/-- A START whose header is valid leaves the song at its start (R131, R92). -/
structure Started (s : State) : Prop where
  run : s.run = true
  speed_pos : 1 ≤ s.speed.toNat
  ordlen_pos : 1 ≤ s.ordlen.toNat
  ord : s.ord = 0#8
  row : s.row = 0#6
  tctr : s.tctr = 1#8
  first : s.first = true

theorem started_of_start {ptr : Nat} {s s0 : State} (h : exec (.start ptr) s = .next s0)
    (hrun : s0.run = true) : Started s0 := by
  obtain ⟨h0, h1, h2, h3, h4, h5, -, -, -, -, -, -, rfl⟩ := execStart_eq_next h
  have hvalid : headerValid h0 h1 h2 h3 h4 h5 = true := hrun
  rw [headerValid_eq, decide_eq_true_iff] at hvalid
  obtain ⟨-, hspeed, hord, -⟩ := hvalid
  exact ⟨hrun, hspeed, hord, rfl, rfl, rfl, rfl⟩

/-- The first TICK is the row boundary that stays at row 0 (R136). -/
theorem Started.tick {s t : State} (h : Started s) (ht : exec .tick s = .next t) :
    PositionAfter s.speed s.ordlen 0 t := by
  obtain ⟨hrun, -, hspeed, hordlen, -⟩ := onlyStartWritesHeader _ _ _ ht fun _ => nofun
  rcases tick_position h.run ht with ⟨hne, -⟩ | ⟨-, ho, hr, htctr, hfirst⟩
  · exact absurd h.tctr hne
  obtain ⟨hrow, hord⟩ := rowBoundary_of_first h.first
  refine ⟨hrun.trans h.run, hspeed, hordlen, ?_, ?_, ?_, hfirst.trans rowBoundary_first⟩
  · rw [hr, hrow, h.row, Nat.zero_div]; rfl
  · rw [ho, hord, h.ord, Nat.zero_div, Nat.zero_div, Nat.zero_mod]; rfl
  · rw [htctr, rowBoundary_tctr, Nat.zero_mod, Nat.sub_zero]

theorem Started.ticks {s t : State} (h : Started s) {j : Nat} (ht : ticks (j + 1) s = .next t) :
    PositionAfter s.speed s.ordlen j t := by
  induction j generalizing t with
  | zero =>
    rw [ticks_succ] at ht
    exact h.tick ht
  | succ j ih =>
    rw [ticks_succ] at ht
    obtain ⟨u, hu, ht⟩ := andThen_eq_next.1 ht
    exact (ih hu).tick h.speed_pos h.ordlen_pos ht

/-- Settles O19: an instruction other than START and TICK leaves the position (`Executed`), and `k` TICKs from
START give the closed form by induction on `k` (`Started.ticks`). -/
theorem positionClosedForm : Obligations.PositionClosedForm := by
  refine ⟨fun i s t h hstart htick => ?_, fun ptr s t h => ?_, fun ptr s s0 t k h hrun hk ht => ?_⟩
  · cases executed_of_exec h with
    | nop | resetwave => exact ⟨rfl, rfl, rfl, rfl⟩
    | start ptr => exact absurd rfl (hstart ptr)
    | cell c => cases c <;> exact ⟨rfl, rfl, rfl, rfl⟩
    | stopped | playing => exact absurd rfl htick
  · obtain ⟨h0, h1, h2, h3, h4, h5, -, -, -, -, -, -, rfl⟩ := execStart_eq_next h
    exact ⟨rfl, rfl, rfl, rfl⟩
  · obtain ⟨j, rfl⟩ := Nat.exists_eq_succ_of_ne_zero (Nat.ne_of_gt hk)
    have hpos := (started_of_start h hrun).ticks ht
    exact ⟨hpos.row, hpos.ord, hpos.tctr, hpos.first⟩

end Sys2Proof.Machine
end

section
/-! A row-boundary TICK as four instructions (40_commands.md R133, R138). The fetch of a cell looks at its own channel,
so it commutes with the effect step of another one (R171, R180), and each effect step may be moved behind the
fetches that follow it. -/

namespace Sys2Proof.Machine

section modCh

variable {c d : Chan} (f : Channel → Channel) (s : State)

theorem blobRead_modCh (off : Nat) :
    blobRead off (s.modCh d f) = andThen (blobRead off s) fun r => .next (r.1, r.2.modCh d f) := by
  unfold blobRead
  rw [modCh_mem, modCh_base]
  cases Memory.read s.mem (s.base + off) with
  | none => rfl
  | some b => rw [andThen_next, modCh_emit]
----------
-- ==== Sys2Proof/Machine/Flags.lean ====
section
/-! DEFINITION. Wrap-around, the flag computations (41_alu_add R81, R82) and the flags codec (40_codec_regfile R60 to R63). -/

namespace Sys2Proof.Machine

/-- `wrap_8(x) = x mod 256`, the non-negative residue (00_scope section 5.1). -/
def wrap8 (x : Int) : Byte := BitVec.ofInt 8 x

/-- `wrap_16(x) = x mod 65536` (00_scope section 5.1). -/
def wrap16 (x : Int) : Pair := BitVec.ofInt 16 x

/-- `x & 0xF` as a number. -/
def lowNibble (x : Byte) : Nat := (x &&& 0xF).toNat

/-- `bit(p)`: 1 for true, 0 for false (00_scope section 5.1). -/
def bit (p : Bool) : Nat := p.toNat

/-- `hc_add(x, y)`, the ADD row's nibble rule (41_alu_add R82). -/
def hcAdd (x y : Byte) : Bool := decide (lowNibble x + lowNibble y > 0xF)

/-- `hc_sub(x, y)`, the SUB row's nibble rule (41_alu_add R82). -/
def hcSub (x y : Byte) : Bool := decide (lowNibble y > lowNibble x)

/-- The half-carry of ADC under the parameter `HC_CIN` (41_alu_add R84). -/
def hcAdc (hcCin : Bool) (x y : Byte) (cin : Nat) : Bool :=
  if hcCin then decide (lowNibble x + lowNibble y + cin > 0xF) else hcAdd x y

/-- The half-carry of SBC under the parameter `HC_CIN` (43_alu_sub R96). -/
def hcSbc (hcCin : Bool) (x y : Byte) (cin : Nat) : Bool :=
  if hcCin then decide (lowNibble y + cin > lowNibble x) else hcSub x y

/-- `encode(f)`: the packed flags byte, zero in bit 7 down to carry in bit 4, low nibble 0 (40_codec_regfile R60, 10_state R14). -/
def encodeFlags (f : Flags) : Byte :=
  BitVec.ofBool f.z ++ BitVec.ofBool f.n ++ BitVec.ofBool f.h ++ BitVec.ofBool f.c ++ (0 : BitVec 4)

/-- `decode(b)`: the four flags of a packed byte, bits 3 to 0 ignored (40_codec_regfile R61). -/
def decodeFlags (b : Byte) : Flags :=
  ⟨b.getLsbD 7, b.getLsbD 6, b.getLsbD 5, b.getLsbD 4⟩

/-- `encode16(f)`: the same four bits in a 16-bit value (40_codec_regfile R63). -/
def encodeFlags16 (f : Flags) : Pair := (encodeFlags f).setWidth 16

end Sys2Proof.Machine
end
----------
* **Exercise**: From the listing above, repeat exactly the lines starting at the line that includes "tctr : s.tctr = 1#8" and ending at the line that includes "obtain ⟨-, hspeed, hord, -⟩ := hvalid", with nothing outside that span.

* **Answer area**:
  tctr : s.tctr = 1#8
  first : s.first = true

theorem started_of_start {ptr : Nat} {s s0 : State} (h : exec (.start ptr) s = .next s0)
    (hrun : s0.run = true) : Started s0 := by
  obtain ⟨h0, h1, h2, h3, h4, h5, -, -, -, -, -, -, rfl⟩ := execStart_eq_next h
  have hvalid : headerValid h0 h1 h2 h3 h4 h5 = true := hrun
  rw [headerValid_eq, decide_eq_true_iff] at hvalid
  obtain ⟨-, hspeed, hord, -⟩ := hvalid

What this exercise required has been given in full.